→ **WHAT THE EXERCISE ASKS**: Please show every line in the entries below that includes the word "issueOpen".

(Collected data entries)
Segment Open

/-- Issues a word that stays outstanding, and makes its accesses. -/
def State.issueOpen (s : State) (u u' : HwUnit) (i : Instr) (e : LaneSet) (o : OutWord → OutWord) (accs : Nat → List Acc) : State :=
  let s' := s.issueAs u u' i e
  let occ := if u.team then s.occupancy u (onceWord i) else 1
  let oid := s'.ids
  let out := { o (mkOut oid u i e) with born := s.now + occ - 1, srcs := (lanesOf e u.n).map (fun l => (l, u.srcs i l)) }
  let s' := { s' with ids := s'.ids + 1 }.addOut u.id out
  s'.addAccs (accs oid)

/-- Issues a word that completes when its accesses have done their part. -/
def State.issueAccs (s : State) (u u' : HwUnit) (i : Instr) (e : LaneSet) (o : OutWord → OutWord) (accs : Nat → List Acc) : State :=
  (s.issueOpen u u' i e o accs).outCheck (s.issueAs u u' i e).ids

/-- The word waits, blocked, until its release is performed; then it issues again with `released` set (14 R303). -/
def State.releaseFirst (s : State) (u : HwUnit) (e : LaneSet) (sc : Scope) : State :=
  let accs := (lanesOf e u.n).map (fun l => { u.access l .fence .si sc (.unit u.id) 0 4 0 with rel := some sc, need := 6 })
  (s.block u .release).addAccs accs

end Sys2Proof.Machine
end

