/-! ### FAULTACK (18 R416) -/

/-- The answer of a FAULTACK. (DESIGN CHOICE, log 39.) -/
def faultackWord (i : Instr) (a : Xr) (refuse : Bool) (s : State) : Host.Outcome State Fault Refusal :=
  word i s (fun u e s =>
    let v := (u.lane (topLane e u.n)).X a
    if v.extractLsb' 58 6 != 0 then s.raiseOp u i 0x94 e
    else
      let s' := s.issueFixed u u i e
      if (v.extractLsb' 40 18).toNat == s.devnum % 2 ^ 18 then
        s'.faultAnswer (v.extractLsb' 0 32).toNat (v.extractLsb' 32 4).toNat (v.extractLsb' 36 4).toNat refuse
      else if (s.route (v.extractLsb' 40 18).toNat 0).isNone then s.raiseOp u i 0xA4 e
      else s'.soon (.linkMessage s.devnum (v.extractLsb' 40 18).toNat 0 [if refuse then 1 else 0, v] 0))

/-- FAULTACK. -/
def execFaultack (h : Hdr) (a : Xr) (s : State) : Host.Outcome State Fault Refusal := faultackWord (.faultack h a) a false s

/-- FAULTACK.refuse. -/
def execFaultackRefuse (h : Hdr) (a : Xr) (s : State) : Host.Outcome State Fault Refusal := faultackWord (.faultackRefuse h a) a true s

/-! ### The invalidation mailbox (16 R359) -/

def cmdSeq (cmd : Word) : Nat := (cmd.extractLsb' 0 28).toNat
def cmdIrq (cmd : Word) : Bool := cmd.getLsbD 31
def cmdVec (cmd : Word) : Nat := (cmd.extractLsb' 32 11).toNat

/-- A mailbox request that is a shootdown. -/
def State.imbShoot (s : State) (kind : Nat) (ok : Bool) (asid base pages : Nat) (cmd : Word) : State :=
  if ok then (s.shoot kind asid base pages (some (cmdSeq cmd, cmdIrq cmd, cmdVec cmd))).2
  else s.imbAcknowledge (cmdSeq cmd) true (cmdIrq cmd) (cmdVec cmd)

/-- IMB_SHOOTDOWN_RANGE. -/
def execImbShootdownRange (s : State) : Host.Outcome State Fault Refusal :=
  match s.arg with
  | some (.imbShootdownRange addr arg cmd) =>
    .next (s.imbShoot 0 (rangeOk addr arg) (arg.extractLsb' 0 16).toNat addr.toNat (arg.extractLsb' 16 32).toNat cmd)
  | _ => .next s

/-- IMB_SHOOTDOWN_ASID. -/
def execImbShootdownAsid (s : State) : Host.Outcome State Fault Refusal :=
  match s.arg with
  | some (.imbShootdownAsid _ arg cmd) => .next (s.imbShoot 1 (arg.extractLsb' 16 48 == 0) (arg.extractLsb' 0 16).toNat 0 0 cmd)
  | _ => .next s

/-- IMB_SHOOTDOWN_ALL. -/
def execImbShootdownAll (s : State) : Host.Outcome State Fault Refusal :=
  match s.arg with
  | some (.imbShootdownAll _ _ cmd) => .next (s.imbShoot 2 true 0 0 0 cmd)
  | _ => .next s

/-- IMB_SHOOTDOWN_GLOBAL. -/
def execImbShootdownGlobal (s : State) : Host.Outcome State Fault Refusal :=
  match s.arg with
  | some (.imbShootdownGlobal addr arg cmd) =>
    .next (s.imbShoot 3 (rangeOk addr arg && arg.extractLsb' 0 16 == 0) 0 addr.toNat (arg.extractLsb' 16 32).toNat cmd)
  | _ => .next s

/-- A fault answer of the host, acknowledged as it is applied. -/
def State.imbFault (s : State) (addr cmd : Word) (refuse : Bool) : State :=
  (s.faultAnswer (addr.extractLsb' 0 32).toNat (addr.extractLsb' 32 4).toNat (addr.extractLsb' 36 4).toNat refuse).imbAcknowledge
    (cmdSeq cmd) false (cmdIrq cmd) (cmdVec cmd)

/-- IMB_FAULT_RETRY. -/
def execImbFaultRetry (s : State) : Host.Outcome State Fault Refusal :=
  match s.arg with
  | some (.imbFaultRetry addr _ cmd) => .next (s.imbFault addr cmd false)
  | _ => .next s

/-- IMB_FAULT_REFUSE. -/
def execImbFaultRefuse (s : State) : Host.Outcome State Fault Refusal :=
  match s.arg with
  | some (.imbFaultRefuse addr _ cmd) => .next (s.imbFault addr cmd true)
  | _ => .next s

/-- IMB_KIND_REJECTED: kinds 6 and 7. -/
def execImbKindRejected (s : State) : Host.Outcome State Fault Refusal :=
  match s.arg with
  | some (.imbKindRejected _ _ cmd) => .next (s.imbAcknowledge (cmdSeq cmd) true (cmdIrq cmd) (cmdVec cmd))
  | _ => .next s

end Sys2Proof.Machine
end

Segment Closed
Segment Open

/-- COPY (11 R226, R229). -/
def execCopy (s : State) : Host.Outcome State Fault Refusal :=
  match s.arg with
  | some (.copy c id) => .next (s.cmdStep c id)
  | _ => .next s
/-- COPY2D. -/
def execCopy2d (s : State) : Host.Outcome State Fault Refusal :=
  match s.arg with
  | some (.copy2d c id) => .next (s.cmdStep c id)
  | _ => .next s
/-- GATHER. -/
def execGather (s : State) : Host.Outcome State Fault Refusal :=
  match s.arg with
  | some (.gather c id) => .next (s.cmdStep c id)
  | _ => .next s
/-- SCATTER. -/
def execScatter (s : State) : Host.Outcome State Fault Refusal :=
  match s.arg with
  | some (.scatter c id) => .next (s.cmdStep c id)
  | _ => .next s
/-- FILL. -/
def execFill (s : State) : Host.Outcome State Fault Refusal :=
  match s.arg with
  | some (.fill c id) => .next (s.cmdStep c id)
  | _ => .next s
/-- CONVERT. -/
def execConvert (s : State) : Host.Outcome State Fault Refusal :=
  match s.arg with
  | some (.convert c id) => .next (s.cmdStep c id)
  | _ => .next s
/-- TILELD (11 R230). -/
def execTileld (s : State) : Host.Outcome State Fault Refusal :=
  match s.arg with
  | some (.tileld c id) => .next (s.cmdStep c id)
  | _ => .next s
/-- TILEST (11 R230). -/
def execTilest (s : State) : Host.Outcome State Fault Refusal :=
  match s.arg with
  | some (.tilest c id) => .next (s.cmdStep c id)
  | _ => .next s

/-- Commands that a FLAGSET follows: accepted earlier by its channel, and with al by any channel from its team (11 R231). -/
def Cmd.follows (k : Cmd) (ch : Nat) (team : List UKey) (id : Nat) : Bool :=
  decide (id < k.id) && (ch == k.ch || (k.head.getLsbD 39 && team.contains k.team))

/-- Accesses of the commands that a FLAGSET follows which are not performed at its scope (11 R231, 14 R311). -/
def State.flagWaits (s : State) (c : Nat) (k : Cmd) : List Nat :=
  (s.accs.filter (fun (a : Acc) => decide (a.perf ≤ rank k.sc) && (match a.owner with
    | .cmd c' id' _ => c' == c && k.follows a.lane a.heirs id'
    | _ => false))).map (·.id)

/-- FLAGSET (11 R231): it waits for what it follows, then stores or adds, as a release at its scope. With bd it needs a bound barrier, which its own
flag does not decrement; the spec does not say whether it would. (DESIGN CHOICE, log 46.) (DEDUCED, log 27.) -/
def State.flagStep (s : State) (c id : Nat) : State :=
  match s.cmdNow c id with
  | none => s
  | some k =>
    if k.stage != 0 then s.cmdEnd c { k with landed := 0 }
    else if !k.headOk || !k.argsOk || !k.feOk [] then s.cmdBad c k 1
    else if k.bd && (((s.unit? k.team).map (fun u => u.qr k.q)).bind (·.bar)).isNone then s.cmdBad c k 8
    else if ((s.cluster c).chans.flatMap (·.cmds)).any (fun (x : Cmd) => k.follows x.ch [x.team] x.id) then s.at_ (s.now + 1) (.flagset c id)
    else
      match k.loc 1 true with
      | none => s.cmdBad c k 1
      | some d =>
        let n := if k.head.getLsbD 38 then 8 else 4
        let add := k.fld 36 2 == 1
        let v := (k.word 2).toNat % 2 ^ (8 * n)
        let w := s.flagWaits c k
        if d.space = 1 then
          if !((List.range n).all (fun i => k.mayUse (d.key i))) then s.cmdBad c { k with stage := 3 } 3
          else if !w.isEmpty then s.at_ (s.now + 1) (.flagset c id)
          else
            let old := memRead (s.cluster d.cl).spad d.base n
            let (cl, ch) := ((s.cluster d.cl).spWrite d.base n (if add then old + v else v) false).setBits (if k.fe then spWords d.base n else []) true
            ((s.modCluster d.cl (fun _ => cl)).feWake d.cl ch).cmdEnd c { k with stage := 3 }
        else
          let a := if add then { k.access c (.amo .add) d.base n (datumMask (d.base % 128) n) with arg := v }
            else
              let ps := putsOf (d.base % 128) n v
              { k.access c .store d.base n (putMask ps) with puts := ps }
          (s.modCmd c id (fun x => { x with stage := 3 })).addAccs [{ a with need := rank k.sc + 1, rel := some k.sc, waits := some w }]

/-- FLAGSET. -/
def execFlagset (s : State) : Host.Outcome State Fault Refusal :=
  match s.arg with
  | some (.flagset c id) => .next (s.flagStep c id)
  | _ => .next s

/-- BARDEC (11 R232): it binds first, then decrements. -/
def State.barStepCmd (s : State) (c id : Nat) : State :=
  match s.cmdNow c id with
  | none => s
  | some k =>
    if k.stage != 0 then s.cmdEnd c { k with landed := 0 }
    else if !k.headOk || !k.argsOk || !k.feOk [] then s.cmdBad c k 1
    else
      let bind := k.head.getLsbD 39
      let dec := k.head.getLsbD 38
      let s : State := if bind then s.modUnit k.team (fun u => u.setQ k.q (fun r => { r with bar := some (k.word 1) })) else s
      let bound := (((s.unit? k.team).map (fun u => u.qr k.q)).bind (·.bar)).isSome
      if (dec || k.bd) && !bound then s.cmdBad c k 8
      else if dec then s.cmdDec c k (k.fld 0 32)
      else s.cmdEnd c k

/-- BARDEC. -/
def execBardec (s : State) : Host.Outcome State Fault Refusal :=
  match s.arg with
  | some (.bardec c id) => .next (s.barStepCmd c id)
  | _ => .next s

Segment Closed
Segment Open

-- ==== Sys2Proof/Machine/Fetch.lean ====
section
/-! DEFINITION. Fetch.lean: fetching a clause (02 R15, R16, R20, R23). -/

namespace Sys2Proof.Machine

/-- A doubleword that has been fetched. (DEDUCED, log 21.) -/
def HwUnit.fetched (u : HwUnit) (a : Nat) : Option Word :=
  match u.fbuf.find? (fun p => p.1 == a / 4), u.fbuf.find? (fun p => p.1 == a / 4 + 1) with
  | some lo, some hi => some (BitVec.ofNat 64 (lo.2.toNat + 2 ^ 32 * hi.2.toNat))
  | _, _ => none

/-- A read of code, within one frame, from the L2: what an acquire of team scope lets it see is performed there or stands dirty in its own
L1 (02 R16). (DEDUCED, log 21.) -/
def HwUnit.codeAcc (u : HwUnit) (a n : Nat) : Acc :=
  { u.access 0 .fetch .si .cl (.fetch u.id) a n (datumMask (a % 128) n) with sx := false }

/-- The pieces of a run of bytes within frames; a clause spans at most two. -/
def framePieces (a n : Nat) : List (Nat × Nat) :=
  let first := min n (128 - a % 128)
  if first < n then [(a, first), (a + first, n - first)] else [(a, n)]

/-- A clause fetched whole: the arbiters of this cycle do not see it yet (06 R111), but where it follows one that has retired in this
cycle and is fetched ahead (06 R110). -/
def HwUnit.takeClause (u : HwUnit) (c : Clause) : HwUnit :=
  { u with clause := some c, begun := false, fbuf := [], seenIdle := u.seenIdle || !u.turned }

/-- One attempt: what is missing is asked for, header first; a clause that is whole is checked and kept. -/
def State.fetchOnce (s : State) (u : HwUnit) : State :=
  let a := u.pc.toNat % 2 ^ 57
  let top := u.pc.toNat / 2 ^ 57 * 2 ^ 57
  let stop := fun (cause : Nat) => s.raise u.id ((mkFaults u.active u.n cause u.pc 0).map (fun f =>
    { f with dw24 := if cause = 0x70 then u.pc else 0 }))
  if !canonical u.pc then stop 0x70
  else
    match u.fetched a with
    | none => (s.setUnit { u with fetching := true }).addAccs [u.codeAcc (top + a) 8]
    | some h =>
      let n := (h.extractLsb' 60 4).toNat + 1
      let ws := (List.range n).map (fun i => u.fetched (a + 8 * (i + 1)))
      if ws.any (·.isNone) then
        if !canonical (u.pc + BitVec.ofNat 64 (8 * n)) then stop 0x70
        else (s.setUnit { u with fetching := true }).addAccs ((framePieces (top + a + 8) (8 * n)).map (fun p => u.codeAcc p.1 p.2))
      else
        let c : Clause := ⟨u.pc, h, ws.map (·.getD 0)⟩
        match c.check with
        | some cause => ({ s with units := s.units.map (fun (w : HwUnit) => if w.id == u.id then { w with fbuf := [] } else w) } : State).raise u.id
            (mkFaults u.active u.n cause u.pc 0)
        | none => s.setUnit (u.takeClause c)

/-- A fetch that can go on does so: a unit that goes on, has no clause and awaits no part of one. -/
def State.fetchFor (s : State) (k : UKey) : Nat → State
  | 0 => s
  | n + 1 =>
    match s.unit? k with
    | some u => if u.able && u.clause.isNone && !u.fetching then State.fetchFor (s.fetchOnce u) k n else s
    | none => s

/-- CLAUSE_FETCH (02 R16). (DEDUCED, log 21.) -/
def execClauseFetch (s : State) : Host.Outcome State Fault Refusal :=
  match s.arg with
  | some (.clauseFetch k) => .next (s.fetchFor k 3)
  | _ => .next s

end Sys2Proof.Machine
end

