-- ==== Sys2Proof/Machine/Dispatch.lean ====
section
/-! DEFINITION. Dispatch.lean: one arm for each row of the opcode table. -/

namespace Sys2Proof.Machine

Segment Closed

→ **SOLVED EXERCISE**:
def State.issueOpen (s : State) (u u' : HwUnit) (i : Instr) (e : LaneSet) (o : OutWord → OutWord) (accs : Nat → List Acc) : State :=
  (s.issueOpen u u' i e o accs).outCheck (s.issueAs u u' i e).ids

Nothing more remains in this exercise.